The Acacia Strain are seemingly perpetually seeking to nudge their boundaries of brutality on each release. However, some pundits have posited that there must be a limit of heaviness that extreme-metal acts are eventually going to reach, even if such a marker remains undefined at this point.

Bennett believes the question should be tackled on a band-by-band basis and also considered in proper context. "If we had started recording Gravebloom a day after we started, it could have come up completely different; you never know. So any amount of heaviness and aggressive energy, or any amount of anything; there's always more possible. Because you never know your full potential until you realise it. You never know how it's going to come out until it's done.

"Bands keep getting heavier.
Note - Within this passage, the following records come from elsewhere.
/-- The second clause, for DS and for SS. -/
theorem witness_ProgramWriteRefused_descriptor : sTextDesc.mode = .prot ∧ sTextDesc.Runs (.popDs bare) ∧
    sTextDesc.Runs (.popSs bare) ∧ sTextDesc.StackReadable .w32 (bytesOf 0x1000 4) ∧
    3 < (sTextDesc.poppedSelector (bytesOf 0x1000 4)).toNat ∧
    sTextDesc.FindsDescriptor (sTextDesc.poppedSelector (bytesOf 0x1000 4)) entry4 0x80025 ∧
    sTextDesc.AcceptsData (sTextDesc.poppedSelector (bytesOf 0x1000 4)) entry4 ∧
    sTextDesc.AcceptsStack (sTextDesc.poppedSelector (bytesOf 0x1000 4)) entry4 ∧
    entry4.present = true ∧ entry4.accessed = false ∧ sTextDesc.inText 0x80025 = true :=
  ⟨by decide, ⟨by decide, by decide, by decide⟩, ⟨by decide, by decide, by decide⟩, ⟨by decide, by decide, by decide, by decide, by decide, by decide, by decide, by decide, by decide⟩, by decide,
    ⟨0x80000, 0x57, bytesOf 0x80020 8, by decide, by decide, ⟨by decide, by decide, by decide⟩, by decide, by decide⟩,
    ⟨by decide, by decide⟩, ⟨by decide, by decide, by decide, by decide⟩, by decide, by decide, by decide⟩

theorem witness_ProgramWriteRefused : sText.Runs popAtRax ∧ sText.StackReadable .w64 (bytesOf 0x7000 8) ∧
    sText.Reaches .ds (sText.destAddr bare (.base 0 .absent) .w64 popAtRax.len) 8 (addrSize sText.ctx bare) .write
      (bytesOf 0x3FFFF9 8) ∧
    (∃ q ∈ bytesOf 0x3FFFF9 8, sText.inText q = true) ∧ sText.inText 0x3FFFFF = false :=
  ⟨⟨by decide, by decide, by decide⟩, ⟨by decide, by decide, by decide, by decide, by decide, by decide, by decide, by decide, by decide⟩, ⟨by decide, by decide, by decide, by decide, by decide, by decide, by decide, by decide, by decide⟩, by decide, by decide⟩

/-- Paging on in `Prot`, and supervisor accesses refused from the fifth byte of entry 4 on. -/
def sPageDesc : State :=
  { sP 0x23 with
    cr0 := 0x80000001
    plat := { State.reset.plat with
      pages := [{ range := { lo := 0x80024, size := 0x1000 }, reads := true, writes := true, user := false, supervisor := true
                  target := .fails 0 }] } }

theorem witness_DescriptorPageFault : sPageDesc.mode = .prot ∧ sPageDesc.Runs (.popDs bare) ∧ sPageDesc.Runs (.popSs bare) ∧
    sPageDesc.StackReadable .w32 (bytesOf 0x1000 4) ∧ sPageDesc.poppedSelector (bytesOf 0x1000 4) = 0x23 ∧
    sPageDesc.table 0x23 = some (0x80000, 0x57) ∧ selIndex 0x23 * 8 + 7 ≤ 0x57 ∧
    (∀ j < 4, sPageDesc.translate .read .supervisor (sPageDesc.linAt (sPageDesc.descLinear 0x80000 0x23) j) = .ok (0x80020 + j)) ∧
    sPageDesc.translate .read .supervisor (sPageDesc.linAt (sPageDesc.descLinear 0x80000 0x23) 4) = .error 0 :=
  ⟨by decide, ⟨by decide, by decide, by decide⟩, ⟨by decide, by decide, by decide⟩, ⟨by decide, by decide, by decide, by decide, by decide, by decide, by decide, by decide, by decide⟩, by decide, by decide, by decide, by decide, by decide⟩

/-- A fault in each kind of mode: `Prot`, `Real` (Q8), `V86` (F20). -/
theorem witness_Faults : (∃ f, exec (.popDs bare) (sP 0x5B) = .fault f) ∧
    ((rm16 [] [(4, 0xFFFF)] []).mode = .real ∧ ∃ f, exec (.popR16 bare 0) (rm16 [] [(4, 0xFFFF)] []) = .fault f) ∧
    ((v86 [] [(4, 0xFFFF)] []).mode = .v86 ∧ ∃ f, exec (.popR16 bare 0) (v86 [] [(4, 0xFFFF)] []) = .fault f) :=
  ⟨⟨_, rfl⟩, ⟨by decide, _, rfl⟩, ⟨by decide, _, rfl⟩⟩

/-! #### Frames -/

/-- A completed POP of each kind of destination, for the statements about every next state: `ControlUnchanged`,
`RegisterFrame`, `MemoryFrame`, `RipAdvances`, `InhibitionAfterPopSs`. -/
theorem witness_Next : (∃ t, exec (.popR64 bare 3) sA = .next t) ∧
    (∃ t, exec (.popRm64 bare (.mem (.base 0 .absent))) sA = .next t) ∧ (∃ t, exec (.popSs bare) sR = .next t) ∧
    (∃ t, exec (.popDs bare) (sP 3) = .next t) ∧ (∃ t, exec (.popSs bare) (sP 0x23) = .next t) :=
  ⟨⟨_, rfl⟩, ⟨_, rfl⟩, ⟨_, rfl⟩, ⟨_, rfl⟩, ⟨_, rfl⟩⟩

/-- Each clause of `MemoryFrame` has its premises; the states are those of `witness_Next`. -/
theorem witness_MemoryFrame :
    ((Instr.popR64 bare 3).memDest = none ∧ (Instr.popR64 bare 3).segDest = none) ∧
    sA.BytesAt .write sA.priv (sA.linear .ds (sA.destAddr bare (.base 0 .absent) .w64 2)) 8 (bytesOf 0x7FFFFFFFFFF8 8) ∧
    sR.mode = .real ∧ ((sP 3).poppedSelector (bytesOf 0x1000 4)).toNat ≤ 3 ∧
    (sP 0x23).FindsDescriptor ((sP 0x23).poppedSelector (bytesOf 0x1000 4)) entry4 0x80025 :=
  ⟨by decide, writable_sA.reaches.bytes, by decide, by decide, finds_entry4⟩

/-- Every flag but AC and VM turned over; a next state, a refusal and a fault. -/
theorem witness_OtherFlagsAreNotRead :
    ((0xFFFFFFFFFFF9FFFD : Word64).getLsbD 17 = sA.rflags.getLsbD 17 ∧
      (0xFFFFFFFFFFF9FFFD : Word64).getLsbD 18 = sA.rflags.getLsbD 18) ∧
    (∃ t, exec (.popR64 bare 3) sA = .next t) ∧ (∃ r, exec (.popR32 bare 3) sA = .refused r) ∧
    (∃ f, exec (.popDs bare) sA = .fault f) :=
  ⟨by decide, ⟨_, rfl⟩, ⟨_, rfl⟩, ⟨_, rfl⟩⟩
People were like, 'Oh, Meshuggah's the heaviest band in the world, no band's ever going to be heavier than Meshuggah.' And then, like, 500 more bands came out that were subjectively heavier than Meshuggah, depending on the person's opinion. That's another thing: it's all a matter of opinion. Heaviness — that's relative to the person, because some people think the new Chelsea Wolfe is the heaviest thing they've ever heard and some people think, 'No, that's not heavy at all'... The truly heaviest band to ever exist doesn't exist, 'cause there's no limit to heavy."

He's also insistent that music is "more than just being heavy and angry". "It's about emotion and pure creativity, and that's what we're trying to achieve. We just want to be creative and we want to be our best us. And if people like it then it's definitely appreciated."